- **Stored items**:
-- ==== Sys2Proof/Machine/View.lean ====
section
/-! DEFINITION. View reads (R158 to R163) and the view locks they share with adds (R86, R89). -/

namespace Sys2Proof.Machine

/-! ### Fields and words of a read (R158, R159) -/

/-- The output count (R158). -/
def outputCount (points start step bin : Nat) : Nat :=
  if start + bin ≤ points then (points - start - bin) / step + 1 else 0

/-- The view fields and the view slot's record, as a read takes them up (R158). -/
def viewFields (s : State) : ViewFields :=
  let h := activeHeader s
  let k := headerViewSlot h
  let r := activeRecord s k
  { slot := k
    format := headerViewFormat h
    towardZero := headerTowardZero h
    start := headerViewStart h
    step := headerViewStep h
    bin := headerViewBin h
    count := outputCount (recPoints r) (headerViewStart h) (headerViewStep h) (headerViewBin h)
    accBase := recAccBase r
    baseBase := recBaseBase r
    dark := recDark r }

/-- The view word a read addresses (R159). -/
def viewWord (a : Access) : Nat := a.addr.toNat % 0x10000 / 4

/-- The output points of a word (R159). -/
def outputPoints (f : ViewFields) (j : Nat) : List Nat :=
  match f.format with
  | .packed => [2 * j, 2 * j + 1]
  | _ => [j]

/-- The output points of a word that lie below the output count. -/
def pointsBelow (f : ViewFields) (j : Nat) : List Nat := (outputPoints f j).filter fun p => p < f.count

/-- The first accumulator point of an output point (R158). -/
def firstPoint (f : ViewFields) (p : Nat) : Nat := f.start + p * f.step

/-- The words of a read in the order they are fetched, each with what it is taken as beyond trace memory (R159,
R162 step 5). -/
def fetchPlan (f : ViewFields) (j : Nat) : List (Nat × Word) :=
  match f.format with
  | .deviation =>
    (pointsBelow f j).flatMap fun p =>
      [(f.accBase + 4 * firstPoint f p, 0#32), (f.baseBase + 4 * firstPoint f p, BitVec.ofInt 32 absentCode)]
  | _ =>
    (pointsBelow f j).flatMap fun p =>
      (List.range f.bin).map fun i => (f.accBase + 4 * (firstPoint f p + i), 0#32)

/-- How many of the words are accumulator words (R162 step 5). -/
def accWords (f : ViewFields) (j : Nat) : Nat :=
  match f.format with
  | .deviation => (pointsBelow f j).length
  | _ => (fetchPlan f j).length

/-- The words that follow and lie beyond trace memory taken without a fetch (R159). -/
def fillBeyond : List (Nat × Word) → List Word → List Word
  | (a, dflt) :: rest, ws => if a < memoryEnd then ws else fillBeyond rest (ws ++ [dflt])
  | [], ws => ws

/-! ### Forming the word (R160, R161) -/

/-- The sum of accumulator words. -/
def sumWords (ws : List Word) : Nat := (ws.map BitVec.toNat).sum

/-- A LINEAR or LEVEL output point, from its accumulator words. -/
def plainValue (f : ViewFields) (p shots : Nat) (ws : List Word) : Int × Bool :=
  let d := lightSum (sumWords ws) f.bin f.dark shots
  match f.format with
  | .linear => if p < f.count ∧ shots ≠ 0 then linearValue d f.bin shots else (0, false)
  | _ => if p < f.count ∧ shots ≠ 0 ∧ 0 < d then (level d.toNat f.bin shots, false) else (noLightCode, false)

/-- One half of a PACKED word (R107, R160). -/
def packedHalf (f : ViewFields) (p shots : Nat) (ws : List Word) : Int × Bool :=
  let d := lightSum (sumWords ws) f.bin f.dark shots
  if p < f.count ∧ shots ≠ 0 ∧ 0 < d then packedValue (level d.toNat f.bin shots) f.towardZero else (-32768, false)

/-- A DEVIATION output point, from its accumulator word and its baseline word (R161). -/
def deviationValue (f : ViewFields) (p shots : Nat) (acc base : Word) : Int × Bool :=
  let d := lightSum acc.toNat 1 f.dark shots
  if ¬ p < f.count then (absentCode, false)
  else if shots = 0 then (noLightCode, false)
  else if base.toInt = absentCode then (absentCode, false)
  else if d ≤ 0 then (noLightCode, false)
  else
    let dev := level d.toNat 1 shots - base.toInt
    (clampMagnitude dev, clampMagnitude dev != dev)

/-- The word a read is answered with, and whether a conversion clamped (R160, R161, R108). -/
def formWord (f : ViewFields) (j shots : Nat) (ws : List Word) : Word × Bool :=
  match f.format with
  | .packed =>
    let lo := packedHalf f (2 * j) shots (ws.take f.bin)
    let hi := packedHalf f (2 * j + 1) shots (ws.drop f.bin)
    (BitVec.ofInt 16 hi.1 ++ BitVec.ofInt 16 lo.1, lo.2 || hi.2)
  | .deviation =>
    let v := deviationValue f j shots (ws.getD 0 0#32) (ws.getD 1 0#32)
    (BitVec.ofInt 32 v.1, v.2)
  | _ =>
    let v := plainValue f j shots ws
    (BitVec.ofInt 32 v.1, v.2)

/-! ### Adds and view locks (R86, R89) -/

/-- The view lock of a slot set. -/
def setLock (k : SlotIx) (l : LockState) (s : State) : State := { s with accum.lock := s.accum.lock.set k l }

/-- The test for the next add: the oldest queued record begins its add when none is in progress and the slot's view
lock is FREE (R86). -/
def testAdd (s : State) : State :=
  match s.accum.queue with
  | e :: rest =>
    if s.accum.add = none ∧ s.accum.lock[e.slot] = .free then
      setLock e.slot .adding { s with
        accum.queue := rest
        accum.add :=
          some ⟨e.slot, e.buffer, if s.intake.accepted[e.slot] = 0 then .write else .add, e.clipped, 0, none⟩ }
    else s
  | [] => s

/-- A view read releases a slot's lock, and the next add is tested (R86, R89). -/
def releaseByView (k : SlotIx) (s : State) : State := testAdd (setLock k .free s)

/-- A held view read is answered: SQUEEZED first, then the word (R162 step 6, R108). -/
def answerView (w : Word × Bool) (s : State) : State :=
  { s with
    trace.squeezed := s.trace.squeezed || w.2
    trace.view := none
    path.readData := w.1 }

/-- A read goes on with the words it has: words beyond trace memory are taken at once, the lock is released with the
last accumulator word, and the read is answered when it has them all (R159, R162 steps 5 and 6). Where the last
accumulator words lie beyond trace memory the lock is released with the last one granted, and where they all do, in the
step that takes it: DEDUCED, R162 speaks of a grant alone (log entry 45). `had` is how many words it had before. -/
def advanceView (a : Access) (f : ViewFields) (shots had : Nat) (words : List Word) (s : State) : State :=
  let j := viewWord a
  let plan := fetchPlan f j
  let ws := fillBeyond (plan.drop words.length) words
  let s1 := { s with trace.view := some ⟨a, .fetching f shots ws⟩ }
  let s2 := if had < accWords f j ∧ accWords f j ≤ ws.length then releaseByView f.slot s1 else s1
  if plan.length ≤ ws.length then answerView (formWord f j shots ws) s2 else s2

/-- A read that finds its lock FREE takes it, reads S, and fetches or is answered (R162 steps 3 to 5). -/
def lockView (a : Access) (f : ViewFields) (s : State) : State :=
  let s1 := setLock f.slot .viewing s
  let shots := s.intake.accepted[f.slot]
  if shots = 0 then answerView (formWord f (viewWord a) 0 []) (releaseByView f.slot s1)
  else advanceView a f shots 0 [] s1

/-- A read is taken up (R162 steps 2 and 3). -/
def takeUpView (a : Access) (s : State) : State :=
  if s.seq.state = .off then answerView (0#32, false) s
  else
    let f := viewFields s
    if pointsBelow f (viewWord a) = [] then answerView (formWord f (viewWord a) 0 []) s
    else if s.accum.lock[f.slot] = .free then lockView a f s
    else { s with trace.view := some ⟨a, .waitLock f⟩ }

/-- The queue's oldest record is of slot `k` and could begin its add. -/
def addWaits (k : SlotIx) (s : State) : Bool :=
  match s.accum.queue with
  | e :: _ => e.slot = k && s.accum.add.isNone
  | [] => false

/-- An add releases a slot's lock: the next add of the slot and a held view read of it may both want it, and either may
take it first, a free value (R88 step 5, R89; log entry 8). -/
def releaseByAdd (k : SlotIx) (s : State) : State :=
  let s1 := setLock k .free s
  match s1.trace.view with
  | some ⟨a, .waitLock f⟩ =>
    if f.slot = k then
      if addWaits k s1 then
        let s2 := { s1 with freeIndex := s1.freeIndex + 1 }
        if Config.viewReadFirst s1.freeIndex then lockView a f s2 else testAdd s2
      else lockView a f s1
    else testAdd s1
  | _ => testAdd s1

/-! ### Background operations around a view read (R163) -/

/-- The operation that goes on: the background operation, where no view read is in service or the read in service
waits for the operation's point. A point is in progress from the request for its first word (R119), which stands until
its grant, so a read that arrives meanwhile waits for the point (R163, R174; log entry 18). -/
def runningOperation (s : State) : Option Background :=
  match s.trace.view with
  | some v => s.trace.bg.filter fun b => v.stage = .waitPoint b.point
  | none => s.trace.bg

/-- What the Trace Engine does without a grant: points that need no word of memory are done, and a read that waited for
a point that is done is taken up (R128, R163; log entry 40). Each round does a point or takes up a read; a compare range
has at most 16,384 points (log entry 26). -/
def pumpTrace : Nat → State → State
  | 0, s => s
  | n + 1, s =>
    match runningOperation s, s.trace.view with
    | some b, _ => if traceNeed b = .nothing then pumpTrace n (wordlessPoint b s) else s
    | none, some ⟨a, .waitPoint _⟩ => pumpTrace n (takeUpView a s)
    | none, _ => s

/-- The Trace Engine run as far as it goes without a grant. -/
def runTrace (s : State) : State := pumpTrace 16400 s

/-- A view read arrives: it waits for the point in progress of a background operation, or is taken up (R162 steps 1
and 2). -/
def arriveView (a : Access) (s : State) : State :=
  match s.trace.bg with
  | some b => runTrace { s with trace.view := some ⟨a, .waitPoint b.point⟩ }
  | none => takeUpView a s

/-- The word a fetching read asks for is granted (R162 step 5). -/
def viewWordGranted (s : State) : State :=
  match s.trace.view with
  | some ⟨a, .fetching f shots words⟩ =>
    match (fetchPlan f (viewWord a))[words.length]? with
    | some (addr, _) => advanceView a f shots words.length (words ++ [readWord s.mem addr]) s
    | none => s
  | _ => s

end Sys2Proof.Machine
end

- **To do**: Your answer must be the line holding "(takeUpView a s)" plus every later line to the end of the records, copied exactly.

- **Task result**:
    | none, some ⟨a, .waitPoint _⟩ => pumpTrace n (takeUpView a s)
    | none, _ => s

/-- The Trace Engine run as far as it goes without a grant. -/
def runTrace (s : State) : State := pumpTrace 16400 s

/-- A view read arrives: it waits for the point in progress of a background operation, or is taken up (R162 steps 1
and 2). -/
def arriveView (a : Access) (s : State) : State :=
  match s.trace.bg with
  | some b => runTrace { s with trace.view := some ⟨a, .waitPoint b.point⟩ }
  | none => takeUpView a s

/-- The word a fetching read asks for is granted (R162 step 5). -/
def viewWordGranted (s : State) : State :=
  match s.trace.view with
  | some ⟨a, .fetching f shots words⟩ =>
    match (fetchPlan f (viewWord a))[words.length]? with
    | some (addr, _) => advanceView a f shots words.length (words ++ [readWord s.mem addr]) s
    | none => s
  | _ => s

end Sys2Proof.Machine
end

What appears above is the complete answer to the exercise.